_What you have to do:_ Among the lines below, take the one holding "opaque constant here, so", the one holding "at key 0. -/", and all lines between them. Set them down exactly.

_Data listing:_
>>>
-- ==== Sys2Proof/Config.lean ====
section
/-! DEFINITION. What the S4 as shipped fixes (R1), and the free values: what the manual leaves open has an
opaque constant here, so that no proof can see what it is. -/

namespace Sys2Proof.Config

/-- Bytes of one core's scratchpad: 4096 KiB (R1, R198). -/
def spadBytes : Nat := 4194304
/-- Rows and columns of the accumulator store (R1, R251). -/
def accDim : Nat := 1024
/-- Tenant words per thread in one quarter (R31). -/
def quarterWords : Nat := 2016
/-- Entries of a core's side log (R1). -/
def sideLogEntries : Nat := 512
/-- Bytes of a core's publication buffer (R1, R200). -/
def pubBytes : Nat := 65536
/-- Records of a quarter's ring (R360). -/
def ringRecords : Nat := 128
/-- Near memory: 16 stacks of 48 GiB (R1). -/
def nearBytes : Nat := 824633720832
/-- Capacity memory installed: up to 4 TiB (R1); this device has all of it (assumption 21). -/
def capacityBytes : Nat := 4398046511104
/-- Key of byte 0 of the capacity tier in the one physical memory; the near tier starts at key 0. -/
def capacityBase : Nat := 4503599627370496
/-- Tokens of a partition (R97). -/
def tokenCount : Nat := 4096
/-- Grids that one launch queue holds (R99). -/
def queueGrids : Nat := 256
/-- Tile-queue entries of a Loupe grid (R313). -/
def tileEntries : Nat := 4096

/-- FREE VALUE. What a read of a register word with no defined value gives (R140, R15): by the ticket of the
reading step, the lane and the logical word. -/
opaque undefWord : Nat → Nat → Nat → BitVec 32
/-- FREE VALUE. What a read of an undefined scalar register or latch entry gives (R140): by ticket, lane and
register number. -/
opaque undefDWord : Nat → Nat → Nat → BitVec 64
/-- FREE VALUE. The truth value of an undefined predicate (R140): by ticket, lane and predicate number. -/
opaque undefBool : Nat → Nat → Nat → Bool
/-- FREE VALUE. A byte whose contents the manual leaves undefined (R140, R244, R262): by ticket and address. -/
opaque undefByte : Nat → Nat → BitVec 8
/-- FREE VALUE. A choice the manual leaves to the device, as a number: by ticket and a tag of the place. -/
opaque choice : Nat → Nat → Nat
/-- IMPLEMENTATION. What the partition manager puts into a register of a partition, by partition, register and unit (R356,
R397, R109). -/
opaque partReg : Nat → Nat → Nat → BitVec 64
/-- IMPLEMENTATION. The ranges of near (`false`) and of capacity frames that the partition manager gives a partition: first frame
and number (R405). -/
opaque frameRange : Nat → Bool → List (Nat × Nat)
/-- IMPLEMENTATION. The cores that the partition manager assigns to a partition on another of its devices, by partition and index
(R107, R405). -/
opaque extent : Nat → Nat → List Nat
/-- IMPLEMENTATION. The Pyrloha ports and the switch routes that the partition manager enters for an index of a partition
(R404, R405). -/
opaque wayPorts : Nat → Nat → List Nat
/-- IMPLEMENTATION. The switch routes of an index. -/
opaque waySwitch : Nat → Nat → List Nat
/-- IMPLEMENTATION. Firmware version of HSTAT.FWV (R422). -/
opaque firmwareVersion : BitVec 16
/-- IMPLEMENTATION. Whether the firmware's signature verifies (R425). -/
opaque firmwareOk : Bool
/-- IMPLEMENTATION. The 16-byte device identifier of an attestation report (R426). -/
opaque deviceId : BitVec 128
/-- IMPLEMENTATION. Byte i of the SHA-256 digest of the running firmware (R426). -/
opaque firmwareDigest : Nat → BitVec 8
/-- IMPLEMENTATION. Byte i of the Signet key's HSS signature with number n over a report (R425, R426): the key is not in
the manual. -/
opaque signatureByte : Nat → List (BitVec 8) → Nat → BitVec 8

end Sys2Proof.Config
end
<<<
_Written solution:_
opaque constant here, so that no proof can see what it is. -/

namespace Sys2Proof.Config

/-- Bytes of one core's scratchpad: 4096 KiB (R1, R198). -/
def spadBytes : Nat := 4194304
/-- Rows and columns of the accumulator store (R1, R251). -/
def accDim : Nat := 1024
/-- Tenant words per thread in one quarter (R31). -/
def quarterWords : Nat := 2016
/-- Entries of a core's side log (R1). -/
def sideLogEntries : Nat := 512
/-- Bytes of a core's publication buffer (R1, R200). -/
def pubBytes : Nat := 65536
/-- Records of a quarter's ring (R360). -/
def ringRecords : Nat := 128
/-- Near memory: 16 stacks of 48 GiB (R1). -/
def nearBytes : Nat := 824633720832
/-- Capacity memory installed: up to 4 TiB (R1); this device has all of it (assumption 21). -/
def capacityBytes : Nat := 4398046511104
/-- Key of byte 0 of the capacity tier in the one physical memory; the near tier starts at key 0. -/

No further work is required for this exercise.